Stored items:
..........
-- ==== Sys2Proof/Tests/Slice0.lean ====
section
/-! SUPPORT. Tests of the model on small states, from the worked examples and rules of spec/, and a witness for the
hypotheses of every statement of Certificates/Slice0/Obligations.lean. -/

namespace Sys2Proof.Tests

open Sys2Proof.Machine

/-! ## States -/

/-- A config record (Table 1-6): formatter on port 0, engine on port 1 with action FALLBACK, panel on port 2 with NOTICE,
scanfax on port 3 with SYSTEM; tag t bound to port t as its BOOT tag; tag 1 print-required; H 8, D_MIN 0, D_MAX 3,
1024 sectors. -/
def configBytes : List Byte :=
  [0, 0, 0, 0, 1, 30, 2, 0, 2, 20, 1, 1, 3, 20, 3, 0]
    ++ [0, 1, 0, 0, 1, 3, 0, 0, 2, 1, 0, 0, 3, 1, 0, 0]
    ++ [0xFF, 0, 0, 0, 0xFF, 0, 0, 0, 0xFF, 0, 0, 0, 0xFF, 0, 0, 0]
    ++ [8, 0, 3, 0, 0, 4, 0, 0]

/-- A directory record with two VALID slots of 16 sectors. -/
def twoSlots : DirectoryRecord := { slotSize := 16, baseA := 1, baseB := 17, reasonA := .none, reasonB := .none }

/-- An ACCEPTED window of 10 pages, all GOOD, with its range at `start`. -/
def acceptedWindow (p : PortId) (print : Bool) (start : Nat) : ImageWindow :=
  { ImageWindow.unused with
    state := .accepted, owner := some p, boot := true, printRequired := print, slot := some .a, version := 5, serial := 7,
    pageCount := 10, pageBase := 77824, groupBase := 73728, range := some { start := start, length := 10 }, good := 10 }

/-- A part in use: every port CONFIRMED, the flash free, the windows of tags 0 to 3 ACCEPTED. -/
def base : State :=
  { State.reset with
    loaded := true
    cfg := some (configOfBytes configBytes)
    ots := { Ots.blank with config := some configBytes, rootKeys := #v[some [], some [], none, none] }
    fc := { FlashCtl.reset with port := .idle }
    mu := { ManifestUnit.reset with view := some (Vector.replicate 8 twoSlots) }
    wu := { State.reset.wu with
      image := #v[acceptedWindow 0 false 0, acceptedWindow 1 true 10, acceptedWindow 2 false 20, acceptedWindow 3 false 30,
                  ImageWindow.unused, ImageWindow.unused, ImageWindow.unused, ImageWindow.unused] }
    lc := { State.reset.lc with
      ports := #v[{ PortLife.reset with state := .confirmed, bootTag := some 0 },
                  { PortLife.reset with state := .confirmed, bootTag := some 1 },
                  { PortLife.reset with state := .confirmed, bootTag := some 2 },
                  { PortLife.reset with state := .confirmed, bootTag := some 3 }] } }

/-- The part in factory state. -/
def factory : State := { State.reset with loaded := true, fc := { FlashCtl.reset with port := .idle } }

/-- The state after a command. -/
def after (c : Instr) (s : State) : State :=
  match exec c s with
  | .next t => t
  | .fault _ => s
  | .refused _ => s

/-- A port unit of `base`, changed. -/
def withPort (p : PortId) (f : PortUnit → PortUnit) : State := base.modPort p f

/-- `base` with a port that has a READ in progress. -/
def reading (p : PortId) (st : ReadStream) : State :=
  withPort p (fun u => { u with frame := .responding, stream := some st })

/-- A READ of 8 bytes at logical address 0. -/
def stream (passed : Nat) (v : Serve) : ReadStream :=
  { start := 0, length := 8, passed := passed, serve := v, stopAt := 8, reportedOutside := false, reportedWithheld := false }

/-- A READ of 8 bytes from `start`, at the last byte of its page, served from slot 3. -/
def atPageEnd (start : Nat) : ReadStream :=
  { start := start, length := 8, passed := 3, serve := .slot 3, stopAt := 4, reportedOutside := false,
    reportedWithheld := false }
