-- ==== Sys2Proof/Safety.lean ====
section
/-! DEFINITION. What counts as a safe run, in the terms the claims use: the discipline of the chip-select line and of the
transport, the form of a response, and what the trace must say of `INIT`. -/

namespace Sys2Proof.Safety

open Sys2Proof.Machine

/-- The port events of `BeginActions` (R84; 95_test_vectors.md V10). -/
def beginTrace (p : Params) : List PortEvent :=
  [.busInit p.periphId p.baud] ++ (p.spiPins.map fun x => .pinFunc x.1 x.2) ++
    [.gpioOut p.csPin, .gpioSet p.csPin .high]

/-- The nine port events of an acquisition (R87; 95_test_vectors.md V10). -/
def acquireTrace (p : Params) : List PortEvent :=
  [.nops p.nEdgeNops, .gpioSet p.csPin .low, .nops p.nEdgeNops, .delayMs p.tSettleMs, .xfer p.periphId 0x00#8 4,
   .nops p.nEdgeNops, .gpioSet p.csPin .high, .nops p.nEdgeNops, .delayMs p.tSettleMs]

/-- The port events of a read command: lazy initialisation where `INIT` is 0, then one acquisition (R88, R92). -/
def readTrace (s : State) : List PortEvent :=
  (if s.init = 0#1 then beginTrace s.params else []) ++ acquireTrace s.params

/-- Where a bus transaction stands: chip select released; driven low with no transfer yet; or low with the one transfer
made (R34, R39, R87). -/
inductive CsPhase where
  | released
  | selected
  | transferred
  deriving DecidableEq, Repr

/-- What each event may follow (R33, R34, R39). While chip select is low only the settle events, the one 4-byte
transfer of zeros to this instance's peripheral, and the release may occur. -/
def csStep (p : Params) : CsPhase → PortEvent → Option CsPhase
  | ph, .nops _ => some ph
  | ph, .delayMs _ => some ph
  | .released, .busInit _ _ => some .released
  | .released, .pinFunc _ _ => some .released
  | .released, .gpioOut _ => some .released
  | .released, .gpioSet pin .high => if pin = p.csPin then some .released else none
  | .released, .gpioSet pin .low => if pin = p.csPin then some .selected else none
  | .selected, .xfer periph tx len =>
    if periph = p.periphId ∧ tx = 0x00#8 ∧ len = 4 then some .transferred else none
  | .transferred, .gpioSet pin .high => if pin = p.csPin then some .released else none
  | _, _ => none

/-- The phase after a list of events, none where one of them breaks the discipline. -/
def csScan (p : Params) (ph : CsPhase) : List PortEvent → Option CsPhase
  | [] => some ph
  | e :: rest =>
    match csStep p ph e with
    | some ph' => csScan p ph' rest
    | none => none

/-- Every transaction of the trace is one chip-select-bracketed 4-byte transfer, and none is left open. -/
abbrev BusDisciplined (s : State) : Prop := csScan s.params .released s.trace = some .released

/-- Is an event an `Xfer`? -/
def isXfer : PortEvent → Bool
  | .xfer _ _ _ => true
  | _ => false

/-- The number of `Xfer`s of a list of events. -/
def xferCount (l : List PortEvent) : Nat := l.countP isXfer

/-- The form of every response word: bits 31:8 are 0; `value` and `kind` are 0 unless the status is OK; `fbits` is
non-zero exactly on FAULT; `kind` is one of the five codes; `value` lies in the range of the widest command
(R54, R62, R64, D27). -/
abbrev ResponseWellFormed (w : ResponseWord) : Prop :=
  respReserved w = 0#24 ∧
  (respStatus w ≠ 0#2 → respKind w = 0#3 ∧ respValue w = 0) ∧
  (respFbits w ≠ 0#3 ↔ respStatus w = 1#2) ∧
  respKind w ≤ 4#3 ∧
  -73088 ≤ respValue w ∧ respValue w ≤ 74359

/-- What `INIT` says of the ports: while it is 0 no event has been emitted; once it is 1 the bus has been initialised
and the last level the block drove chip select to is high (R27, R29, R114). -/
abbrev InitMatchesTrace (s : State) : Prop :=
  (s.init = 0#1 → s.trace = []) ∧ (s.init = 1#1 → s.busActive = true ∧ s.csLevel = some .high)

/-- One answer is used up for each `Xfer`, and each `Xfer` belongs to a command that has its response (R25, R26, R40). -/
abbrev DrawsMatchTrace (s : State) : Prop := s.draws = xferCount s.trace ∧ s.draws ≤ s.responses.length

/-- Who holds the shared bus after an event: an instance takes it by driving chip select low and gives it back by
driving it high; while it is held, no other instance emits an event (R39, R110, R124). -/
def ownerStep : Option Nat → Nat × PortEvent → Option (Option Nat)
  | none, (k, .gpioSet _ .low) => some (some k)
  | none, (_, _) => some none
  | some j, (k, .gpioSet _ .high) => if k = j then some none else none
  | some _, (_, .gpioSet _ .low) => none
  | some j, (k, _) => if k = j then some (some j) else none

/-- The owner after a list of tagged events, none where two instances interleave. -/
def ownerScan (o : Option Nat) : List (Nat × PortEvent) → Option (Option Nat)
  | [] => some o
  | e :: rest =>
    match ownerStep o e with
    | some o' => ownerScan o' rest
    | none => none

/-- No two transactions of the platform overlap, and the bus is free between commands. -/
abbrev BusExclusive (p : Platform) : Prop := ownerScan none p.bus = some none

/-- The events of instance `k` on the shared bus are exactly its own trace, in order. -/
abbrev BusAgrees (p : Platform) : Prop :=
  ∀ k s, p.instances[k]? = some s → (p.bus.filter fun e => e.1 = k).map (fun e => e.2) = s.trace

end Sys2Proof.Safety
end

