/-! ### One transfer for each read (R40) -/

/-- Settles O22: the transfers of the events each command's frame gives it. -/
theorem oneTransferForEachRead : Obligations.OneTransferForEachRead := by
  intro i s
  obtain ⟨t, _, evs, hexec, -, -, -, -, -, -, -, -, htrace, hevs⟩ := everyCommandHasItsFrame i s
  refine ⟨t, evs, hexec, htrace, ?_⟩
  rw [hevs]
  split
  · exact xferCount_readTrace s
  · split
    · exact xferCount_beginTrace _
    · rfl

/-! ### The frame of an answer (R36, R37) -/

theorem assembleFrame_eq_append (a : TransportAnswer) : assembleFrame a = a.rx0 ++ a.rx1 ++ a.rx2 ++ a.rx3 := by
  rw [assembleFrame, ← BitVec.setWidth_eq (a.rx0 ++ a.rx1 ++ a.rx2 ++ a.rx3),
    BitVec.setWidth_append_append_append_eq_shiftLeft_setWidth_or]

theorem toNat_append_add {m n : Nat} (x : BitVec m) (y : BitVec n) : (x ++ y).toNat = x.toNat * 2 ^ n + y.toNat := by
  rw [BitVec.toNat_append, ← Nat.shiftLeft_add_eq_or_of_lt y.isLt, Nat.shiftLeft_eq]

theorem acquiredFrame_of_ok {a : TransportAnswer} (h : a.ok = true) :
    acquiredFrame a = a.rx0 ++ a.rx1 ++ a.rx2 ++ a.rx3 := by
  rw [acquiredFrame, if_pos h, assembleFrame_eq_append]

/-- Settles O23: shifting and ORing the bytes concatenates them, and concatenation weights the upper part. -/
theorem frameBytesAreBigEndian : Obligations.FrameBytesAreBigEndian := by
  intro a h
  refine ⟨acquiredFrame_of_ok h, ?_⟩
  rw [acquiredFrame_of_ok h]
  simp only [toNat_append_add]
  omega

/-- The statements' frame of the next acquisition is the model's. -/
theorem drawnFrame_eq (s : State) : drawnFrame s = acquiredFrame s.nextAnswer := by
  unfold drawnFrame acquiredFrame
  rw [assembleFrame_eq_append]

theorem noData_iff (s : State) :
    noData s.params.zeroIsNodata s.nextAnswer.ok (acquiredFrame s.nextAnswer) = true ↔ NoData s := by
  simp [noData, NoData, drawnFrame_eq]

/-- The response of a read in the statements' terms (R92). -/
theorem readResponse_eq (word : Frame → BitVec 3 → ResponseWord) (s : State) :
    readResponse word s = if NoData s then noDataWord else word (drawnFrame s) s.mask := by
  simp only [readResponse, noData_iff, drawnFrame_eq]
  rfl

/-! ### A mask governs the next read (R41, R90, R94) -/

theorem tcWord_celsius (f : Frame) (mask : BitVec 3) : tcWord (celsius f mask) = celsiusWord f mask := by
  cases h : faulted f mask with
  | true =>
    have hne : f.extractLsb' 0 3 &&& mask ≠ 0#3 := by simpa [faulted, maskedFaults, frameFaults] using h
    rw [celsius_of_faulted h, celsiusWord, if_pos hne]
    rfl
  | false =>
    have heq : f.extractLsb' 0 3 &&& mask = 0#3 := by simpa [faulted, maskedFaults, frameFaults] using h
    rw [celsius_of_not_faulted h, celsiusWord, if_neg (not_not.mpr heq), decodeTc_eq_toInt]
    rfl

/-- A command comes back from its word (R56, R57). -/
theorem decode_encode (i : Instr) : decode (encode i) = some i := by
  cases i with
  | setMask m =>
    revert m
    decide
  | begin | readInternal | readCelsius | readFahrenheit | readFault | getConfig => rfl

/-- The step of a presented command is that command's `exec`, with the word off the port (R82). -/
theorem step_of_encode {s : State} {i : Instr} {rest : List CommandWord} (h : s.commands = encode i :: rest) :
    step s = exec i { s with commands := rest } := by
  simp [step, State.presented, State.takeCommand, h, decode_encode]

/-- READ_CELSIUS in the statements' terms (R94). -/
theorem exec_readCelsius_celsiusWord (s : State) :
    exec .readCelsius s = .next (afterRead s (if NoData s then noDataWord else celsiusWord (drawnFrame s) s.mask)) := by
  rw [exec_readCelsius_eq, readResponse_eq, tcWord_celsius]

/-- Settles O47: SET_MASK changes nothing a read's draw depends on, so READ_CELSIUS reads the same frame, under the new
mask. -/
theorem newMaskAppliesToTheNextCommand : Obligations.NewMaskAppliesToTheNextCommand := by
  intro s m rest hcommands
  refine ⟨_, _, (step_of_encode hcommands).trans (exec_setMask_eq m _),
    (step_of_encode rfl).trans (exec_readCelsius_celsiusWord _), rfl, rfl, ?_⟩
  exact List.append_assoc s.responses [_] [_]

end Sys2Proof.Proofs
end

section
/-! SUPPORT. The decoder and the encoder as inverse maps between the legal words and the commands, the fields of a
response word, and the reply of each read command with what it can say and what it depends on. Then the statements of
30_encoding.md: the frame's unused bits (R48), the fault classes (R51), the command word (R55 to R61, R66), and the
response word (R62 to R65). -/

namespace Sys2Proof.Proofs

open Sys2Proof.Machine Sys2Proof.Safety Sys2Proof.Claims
..........
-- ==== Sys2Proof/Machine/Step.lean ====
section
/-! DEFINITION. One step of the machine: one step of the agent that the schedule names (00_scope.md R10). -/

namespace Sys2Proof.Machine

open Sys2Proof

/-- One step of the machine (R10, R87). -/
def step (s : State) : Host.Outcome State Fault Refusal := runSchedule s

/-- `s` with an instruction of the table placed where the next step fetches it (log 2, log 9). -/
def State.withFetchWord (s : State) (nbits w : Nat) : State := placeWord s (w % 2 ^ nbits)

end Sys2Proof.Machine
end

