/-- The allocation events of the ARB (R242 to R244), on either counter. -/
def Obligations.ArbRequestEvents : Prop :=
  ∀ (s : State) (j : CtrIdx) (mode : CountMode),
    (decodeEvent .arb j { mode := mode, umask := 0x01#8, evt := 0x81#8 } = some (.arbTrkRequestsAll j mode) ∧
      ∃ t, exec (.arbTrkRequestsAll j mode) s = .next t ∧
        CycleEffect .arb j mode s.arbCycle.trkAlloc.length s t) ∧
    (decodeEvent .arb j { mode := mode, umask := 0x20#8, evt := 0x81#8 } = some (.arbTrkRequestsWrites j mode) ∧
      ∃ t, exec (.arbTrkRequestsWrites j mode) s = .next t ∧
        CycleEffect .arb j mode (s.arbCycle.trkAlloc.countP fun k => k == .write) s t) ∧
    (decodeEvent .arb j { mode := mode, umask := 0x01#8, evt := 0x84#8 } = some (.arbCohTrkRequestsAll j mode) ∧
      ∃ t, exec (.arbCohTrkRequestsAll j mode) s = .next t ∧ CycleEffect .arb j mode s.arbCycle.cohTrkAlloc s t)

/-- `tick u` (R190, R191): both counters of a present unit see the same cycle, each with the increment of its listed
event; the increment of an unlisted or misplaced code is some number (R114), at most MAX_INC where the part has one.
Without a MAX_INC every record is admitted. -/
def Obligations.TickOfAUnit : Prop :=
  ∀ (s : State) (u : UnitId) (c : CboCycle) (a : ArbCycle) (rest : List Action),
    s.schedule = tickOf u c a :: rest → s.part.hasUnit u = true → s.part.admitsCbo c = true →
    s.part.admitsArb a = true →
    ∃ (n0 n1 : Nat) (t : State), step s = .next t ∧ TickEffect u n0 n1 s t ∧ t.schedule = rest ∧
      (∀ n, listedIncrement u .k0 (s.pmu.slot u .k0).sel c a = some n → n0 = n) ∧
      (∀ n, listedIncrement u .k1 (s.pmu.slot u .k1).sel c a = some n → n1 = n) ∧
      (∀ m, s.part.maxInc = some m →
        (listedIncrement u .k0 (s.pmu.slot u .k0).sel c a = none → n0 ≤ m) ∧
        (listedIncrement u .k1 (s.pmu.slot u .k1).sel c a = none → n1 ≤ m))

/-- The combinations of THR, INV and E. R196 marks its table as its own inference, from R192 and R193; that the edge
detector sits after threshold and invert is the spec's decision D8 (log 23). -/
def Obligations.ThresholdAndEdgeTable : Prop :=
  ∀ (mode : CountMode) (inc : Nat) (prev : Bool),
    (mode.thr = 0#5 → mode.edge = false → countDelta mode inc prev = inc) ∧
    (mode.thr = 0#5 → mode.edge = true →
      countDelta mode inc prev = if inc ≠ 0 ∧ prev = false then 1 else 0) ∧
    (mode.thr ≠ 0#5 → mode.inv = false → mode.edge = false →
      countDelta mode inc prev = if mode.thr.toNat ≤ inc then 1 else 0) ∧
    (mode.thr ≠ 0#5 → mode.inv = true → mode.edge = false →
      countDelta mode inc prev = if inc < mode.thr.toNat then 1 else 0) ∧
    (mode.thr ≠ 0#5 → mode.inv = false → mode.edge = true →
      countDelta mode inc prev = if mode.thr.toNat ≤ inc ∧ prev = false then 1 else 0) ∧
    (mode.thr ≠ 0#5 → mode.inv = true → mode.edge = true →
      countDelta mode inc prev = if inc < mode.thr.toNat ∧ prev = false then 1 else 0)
..........
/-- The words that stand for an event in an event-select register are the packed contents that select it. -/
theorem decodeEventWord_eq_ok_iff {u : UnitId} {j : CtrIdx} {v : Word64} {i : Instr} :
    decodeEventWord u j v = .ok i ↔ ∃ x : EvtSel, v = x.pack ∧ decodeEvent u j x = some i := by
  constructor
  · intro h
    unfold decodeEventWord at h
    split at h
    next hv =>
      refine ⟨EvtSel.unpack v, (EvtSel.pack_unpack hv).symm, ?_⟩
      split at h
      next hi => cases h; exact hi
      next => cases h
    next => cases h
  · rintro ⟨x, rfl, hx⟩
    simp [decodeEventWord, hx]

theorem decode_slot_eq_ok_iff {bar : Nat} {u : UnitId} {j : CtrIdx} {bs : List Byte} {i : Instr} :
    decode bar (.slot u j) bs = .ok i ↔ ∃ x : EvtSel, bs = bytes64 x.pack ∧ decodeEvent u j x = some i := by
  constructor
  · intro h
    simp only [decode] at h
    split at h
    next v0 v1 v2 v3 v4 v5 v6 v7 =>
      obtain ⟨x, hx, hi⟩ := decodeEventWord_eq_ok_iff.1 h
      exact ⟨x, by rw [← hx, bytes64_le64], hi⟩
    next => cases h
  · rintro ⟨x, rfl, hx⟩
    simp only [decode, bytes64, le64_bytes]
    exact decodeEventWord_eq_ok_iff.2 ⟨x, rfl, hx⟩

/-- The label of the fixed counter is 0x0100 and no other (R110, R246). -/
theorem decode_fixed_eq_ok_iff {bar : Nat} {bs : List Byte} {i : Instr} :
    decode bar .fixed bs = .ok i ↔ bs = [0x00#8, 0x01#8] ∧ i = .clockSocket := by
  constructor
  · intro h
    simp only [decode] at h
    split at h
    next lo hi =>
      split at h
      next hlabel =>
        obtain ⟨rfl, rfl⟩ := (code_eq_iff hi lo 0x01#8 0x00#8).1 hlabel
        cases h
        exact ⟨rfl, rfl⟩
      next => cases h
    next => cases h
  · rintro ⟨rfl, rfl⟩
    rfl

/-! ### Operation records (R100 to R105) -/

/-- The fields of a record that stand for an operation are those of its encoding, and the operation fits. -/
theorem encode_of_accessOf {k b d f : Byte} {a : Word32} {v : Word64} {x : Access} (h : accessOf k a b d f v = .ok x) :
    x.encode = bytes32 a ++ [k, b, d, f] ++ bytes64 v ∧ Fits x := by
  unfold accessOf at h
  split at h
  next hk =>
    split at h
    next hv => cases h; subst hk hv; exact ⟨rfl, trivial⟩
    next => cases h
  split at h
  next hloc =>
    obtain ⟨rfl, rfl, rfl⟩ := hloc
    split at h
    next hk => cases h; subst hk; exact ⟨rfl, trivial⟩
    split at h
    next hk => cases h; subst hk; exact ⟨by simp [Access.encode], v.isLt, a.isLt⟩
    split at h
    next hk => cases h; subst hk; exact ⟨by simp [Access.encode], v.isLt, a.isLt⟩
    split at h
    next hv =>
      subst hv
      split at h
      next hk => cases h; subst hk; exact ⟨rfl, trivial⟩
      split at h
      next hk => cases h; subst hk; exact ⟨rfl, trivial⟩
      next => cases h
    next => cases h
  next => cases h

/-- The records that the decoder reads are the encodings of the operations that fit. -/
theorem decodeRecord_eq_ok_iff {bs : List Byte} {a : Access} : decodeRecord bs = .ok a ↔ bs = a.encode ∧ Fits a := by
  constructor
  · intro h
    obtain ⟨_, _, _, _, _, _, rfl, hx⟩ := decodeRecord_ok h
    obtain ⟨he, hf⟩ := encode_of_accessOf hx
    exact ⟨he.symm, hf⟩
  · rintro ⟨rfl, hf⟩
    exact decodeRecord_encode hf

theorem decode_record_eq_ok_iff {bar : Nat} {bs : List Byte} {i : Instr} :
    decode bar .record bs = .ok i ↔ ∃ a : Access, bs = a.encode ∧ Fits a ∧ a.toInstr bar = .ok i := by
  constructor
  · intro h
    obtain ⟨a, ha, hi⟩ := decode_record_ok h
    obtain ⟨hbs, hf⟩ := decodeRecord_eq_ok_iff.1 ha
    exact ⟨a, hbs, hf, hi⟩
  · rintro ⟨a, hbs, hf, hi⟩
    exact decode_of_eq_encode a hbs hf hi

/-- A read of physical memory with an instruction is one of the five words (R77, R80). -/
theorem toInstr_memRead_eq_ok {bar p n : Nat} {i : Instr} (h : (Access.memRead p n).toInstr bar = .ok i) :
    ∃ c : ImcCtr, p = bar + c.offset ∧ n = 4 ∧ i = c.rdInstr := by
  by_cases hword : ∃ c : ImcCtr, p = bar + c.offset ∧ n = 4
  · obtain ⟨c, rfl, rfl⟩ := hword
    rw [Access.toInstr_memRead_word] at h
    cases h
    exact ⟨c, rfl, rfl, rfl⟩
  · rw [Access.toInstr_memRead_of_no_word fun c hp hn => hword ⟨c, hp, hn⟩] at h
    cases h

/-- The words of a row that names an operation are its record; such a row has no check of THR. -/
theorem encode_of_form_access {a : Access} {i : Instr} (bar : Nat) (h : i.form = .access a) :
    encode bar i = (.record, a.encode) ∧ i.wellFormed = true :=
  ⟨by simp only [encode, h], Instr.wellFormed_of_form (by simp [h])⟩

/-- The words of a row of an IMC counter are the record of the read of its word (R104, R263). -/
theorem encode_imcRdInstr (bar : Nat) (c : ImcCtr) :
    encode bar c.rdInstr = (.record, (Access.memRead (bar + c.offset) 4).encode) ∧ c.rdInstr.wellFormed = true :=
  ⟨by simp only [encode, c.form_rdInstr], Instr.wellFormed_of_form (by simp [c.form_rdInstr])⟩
..........
* [AIM OF THE TASK]: Only the lines above from the line containing "refine ⟨t, evs, hexec, htrace, ?_⟩" through the line containing "rw [acquiredFrame, if_pos" should be retyped, exactly and with both ends included.

* [EXERCISE OUTPUT]:
  refine ⟨t, evs, hexec, htrace, ?_⟩
  rw [hevs]
  split
  · exact xferCount_readTrace s
  · split
    · exact xferCount_beginTrace _
    · rfl

/-! ### The frame of an answer (R36, R37) -/

theorem assembleFrame_eq_append (a : TransportAnswer) : assembleFrame a = a.rx0 ++ a.rx1 ++ a.rx2 ++ a.rx3 := by
  rw [assembleFrame, ← BitVec.setWidth_eq (a.rx0 ++ a.rx1 ++ a.rx2 ++ a.rx3),
    BitVec.setWidth_append_append_append_eq_shiftLeft_setWidth_or]

theorem toNat_append_add {m n : Nat} (x : BitVec m) (y : BitVec n) : (x ++ y).toNat = x.toNat * 2 ^ n + y.toNat := by
  rw [BitVec.toNat_append, ← Nat.shiftLeft_add_eq_or_of_lt y.isLt, Nat.shiftLeft_eq]

theorem acquiredFrame_of_ok {a : TransportAnswer} (h : a.ok = true) :
    acquiredFrame a = a.rx0 ++ a.rx1 ++ a.rx2 ++ a.rx3 := by
  rw [acquiredFrame, if_pos h, assembleFrame_eq_append]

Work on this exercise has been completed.